-- INPUT FOR THIS TASK follows --

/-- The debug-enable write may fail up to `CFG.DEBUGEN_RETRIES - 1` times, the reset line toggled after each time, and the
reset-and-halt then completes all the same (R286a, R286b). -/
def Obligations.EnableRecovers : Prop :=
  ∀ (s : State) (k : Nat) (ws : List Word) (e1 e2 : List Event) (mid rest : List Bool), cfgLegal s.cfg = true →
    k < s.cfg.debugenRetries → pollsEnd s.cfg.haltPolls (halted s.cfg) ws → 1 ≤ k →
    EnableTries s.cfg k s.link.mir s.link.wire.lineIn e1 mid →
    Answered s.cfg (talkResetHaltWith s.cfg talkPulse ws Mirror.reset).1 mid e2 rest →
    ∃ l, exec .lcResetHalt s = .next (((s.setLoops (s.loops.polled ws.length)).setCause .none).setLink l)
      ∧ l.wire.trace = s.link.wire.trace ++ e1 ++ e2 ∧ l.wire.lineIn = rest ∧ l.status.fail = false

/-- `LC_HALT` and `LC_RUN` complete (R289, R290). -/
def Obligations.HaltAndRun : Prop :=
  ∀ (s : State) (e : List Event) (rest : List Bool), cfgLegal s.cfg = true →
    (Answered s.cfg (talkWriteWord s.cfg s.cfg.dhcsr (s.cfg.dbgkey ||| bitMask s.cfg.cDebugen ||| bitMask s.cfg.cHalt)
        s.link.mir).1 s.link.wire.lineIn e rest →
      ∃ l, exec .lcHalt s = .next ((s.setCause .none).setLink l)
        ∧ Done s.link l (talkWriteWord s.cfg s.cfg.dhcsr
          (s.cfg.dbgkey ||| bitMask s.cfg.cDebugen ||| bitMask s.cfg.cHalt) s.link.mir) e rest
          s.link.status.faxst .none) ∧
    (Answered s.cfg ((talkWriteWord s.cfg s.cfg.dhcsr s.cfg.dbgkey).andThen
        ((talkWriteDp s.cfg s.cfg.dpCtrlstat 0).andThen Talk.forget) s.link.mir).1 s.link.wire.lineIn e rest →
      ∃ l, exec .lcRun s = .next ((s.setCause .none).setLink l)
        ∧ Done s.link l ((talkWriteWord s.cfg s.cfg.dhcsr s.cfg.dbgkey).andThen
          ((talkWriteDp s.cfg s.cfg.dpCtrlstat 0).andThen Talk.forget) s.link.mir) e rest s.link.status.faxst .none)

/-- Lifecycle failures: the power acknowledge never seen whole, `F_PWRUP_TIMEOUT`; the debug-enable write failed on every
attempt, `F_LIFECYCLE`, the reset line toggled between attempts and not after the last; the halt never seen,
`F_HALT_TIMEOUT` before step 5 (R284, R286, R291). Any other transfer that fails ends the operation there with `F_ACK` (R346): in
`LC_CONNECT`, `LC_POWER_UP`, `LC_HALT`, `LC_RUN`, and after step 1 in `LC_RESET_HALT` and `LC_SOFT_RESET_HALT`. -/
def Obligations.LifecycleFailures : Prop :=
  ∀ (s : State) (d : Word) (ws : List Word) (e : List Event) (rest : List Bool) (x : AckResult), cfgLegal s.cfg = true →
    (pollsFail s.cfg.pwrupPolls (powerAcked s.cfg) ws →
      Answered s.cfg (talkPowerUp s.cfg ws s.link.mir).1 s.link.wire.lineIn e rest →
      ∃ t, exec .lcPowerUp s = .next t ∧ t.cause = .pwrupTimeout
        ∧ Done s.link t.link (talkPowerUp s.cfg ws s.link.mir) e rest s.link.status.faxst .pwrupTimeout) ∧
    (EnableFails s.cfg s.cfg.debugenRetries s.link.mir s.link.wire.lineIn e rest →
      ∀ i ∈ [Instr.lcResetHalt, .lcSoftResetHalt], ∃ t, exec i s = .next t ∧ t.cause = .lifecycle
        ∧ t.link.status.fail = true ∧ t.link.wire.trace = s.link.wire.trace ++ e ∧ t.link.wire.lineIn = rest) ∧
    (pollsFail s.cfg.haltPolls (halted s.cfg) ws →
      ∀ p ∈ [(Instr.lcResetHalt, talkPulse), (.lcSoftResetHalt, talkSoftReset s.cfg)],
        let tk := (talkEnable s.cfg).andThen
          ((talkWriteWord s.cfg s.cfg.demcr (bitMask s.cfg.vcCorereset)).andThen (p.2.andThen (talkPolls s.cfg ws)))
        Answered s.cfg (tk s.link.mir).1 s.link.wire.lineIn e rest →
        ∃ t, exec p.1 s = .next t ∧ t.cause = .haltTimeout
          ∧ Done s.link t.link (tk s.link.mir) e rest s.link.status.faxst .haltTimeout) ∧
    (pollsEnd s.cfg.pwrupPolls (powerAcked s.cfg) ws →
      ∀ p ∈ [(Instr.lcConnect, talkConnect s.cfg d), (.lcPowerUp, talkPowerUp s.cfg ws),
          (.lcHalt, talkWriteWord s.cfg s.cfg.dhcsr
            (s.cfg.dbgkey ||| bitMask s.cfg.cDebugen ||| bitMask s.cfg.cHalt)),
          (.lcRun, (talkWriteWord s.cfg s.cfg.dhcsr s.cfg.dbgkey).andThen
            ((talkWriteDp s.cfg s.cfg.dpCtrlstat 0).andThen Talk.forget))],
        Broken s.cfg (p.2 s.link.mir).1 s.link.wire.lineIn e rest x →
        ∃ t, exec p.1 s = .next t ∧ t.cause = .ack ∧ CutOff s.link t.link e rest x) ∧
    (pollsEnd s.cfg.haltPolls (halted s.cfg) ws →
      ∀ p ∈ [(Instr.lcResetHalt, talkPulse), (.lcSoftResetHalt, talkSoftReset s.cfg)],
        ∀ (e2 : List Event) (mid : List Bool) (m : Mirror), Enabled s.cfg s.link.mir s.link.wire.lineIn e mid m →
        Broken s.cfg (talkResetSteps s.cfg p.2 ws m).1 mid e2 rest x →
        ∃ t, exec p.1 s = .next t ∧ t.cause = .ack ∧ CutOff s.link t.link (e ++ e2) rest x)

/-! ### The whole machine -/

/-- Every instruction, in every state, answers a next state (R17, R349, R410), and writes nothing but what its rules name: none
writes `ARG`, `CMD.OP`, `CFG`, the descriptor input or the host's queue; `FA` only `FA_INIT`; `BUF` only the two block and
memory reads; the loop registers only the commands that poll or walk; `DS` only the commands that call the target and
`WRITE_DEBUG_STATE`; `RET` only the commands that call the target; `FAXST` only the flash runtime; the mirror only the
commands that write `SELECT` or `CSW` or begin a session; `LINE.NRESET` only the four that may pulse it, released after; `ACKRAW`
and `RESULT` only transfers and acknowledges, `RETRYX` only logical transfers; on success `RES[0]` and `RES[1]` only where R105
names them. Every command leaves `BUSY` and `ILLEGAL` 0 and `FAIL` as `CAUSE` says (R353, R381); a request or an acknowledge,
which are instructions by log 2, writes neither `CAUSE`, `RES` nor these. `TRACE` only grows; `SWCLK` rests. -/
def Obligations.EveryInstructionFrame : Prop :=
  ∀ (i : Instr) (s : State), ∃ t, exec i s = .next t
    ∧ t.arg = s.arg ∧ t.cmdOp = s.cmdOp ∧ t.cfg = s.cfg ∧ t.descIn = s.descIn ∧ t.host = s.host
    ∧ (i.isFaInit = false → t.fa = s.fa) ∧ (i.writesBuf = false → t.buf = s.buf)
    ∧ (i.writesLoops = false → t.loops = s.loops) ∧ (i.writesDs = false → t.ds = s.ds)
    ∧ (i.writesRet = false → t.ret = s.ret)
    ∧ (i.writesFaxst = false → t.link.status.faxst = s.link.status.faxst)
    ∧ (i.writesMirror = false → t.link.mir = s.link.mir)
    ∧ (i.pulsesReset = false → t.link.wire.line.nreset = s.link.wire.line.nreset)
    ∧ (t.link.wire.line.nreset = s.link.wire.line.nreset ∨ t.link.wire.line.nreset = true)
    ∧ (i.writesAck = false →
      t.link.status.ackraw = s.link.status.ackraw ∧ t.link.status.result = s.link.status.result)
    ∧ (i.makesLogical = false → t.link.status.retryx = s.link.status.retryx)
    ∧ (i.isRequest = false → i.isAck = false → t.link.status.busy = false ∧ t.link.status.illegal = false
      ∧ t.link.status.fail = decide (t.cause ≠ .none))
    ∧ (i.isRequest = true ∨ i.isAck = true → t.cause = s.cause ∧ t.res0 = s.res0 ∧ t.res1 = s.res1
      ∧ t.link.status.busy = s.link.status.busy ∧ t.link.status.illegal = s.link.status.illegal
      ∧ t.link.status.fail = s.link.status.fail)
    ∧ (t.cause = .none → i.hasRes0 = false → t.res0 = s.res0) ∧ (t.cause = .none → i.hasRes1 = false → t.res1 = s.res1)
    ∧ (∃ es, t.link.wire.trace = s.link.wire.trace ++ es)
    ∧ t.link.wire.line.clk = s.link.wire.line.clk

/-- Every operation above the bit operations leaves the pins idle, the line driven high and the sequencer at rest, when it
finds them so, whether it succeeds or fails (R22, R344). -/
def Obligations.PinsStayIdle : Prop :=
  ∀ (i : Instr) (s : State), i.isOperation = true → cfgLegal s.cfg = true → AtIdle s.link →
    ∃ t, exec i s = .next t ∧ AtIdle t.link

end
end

-- INPUT FOR THIS TASK concluded --
-- INPUT FOR THIS TASK follows --

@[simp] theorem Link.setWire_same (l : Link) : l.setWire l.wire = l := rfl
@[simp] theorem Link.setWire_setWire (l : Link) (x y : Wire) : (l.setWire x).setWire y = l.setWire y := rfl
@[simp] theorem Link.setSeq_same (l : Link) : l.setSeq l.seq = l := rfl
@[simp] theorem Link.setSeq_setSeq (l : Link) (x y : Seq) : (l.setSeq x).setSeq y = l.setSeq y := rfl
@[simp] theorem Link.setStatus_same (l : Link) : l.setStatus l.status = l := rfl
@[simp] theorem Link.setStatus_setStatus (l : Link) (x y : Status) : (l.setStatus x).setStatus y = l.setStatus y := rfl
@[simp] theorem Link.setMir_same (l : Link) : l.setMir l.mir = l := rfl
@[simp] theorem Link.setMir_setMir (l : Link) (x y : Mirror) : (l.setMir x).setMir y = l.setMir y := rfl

-- INPUT FOR THIS TASK concluded --

- _WORK ORDER_
Determine how many lines of the listing above include the word "never", and report that number only.

- _EXERCISE SOLUTION_
2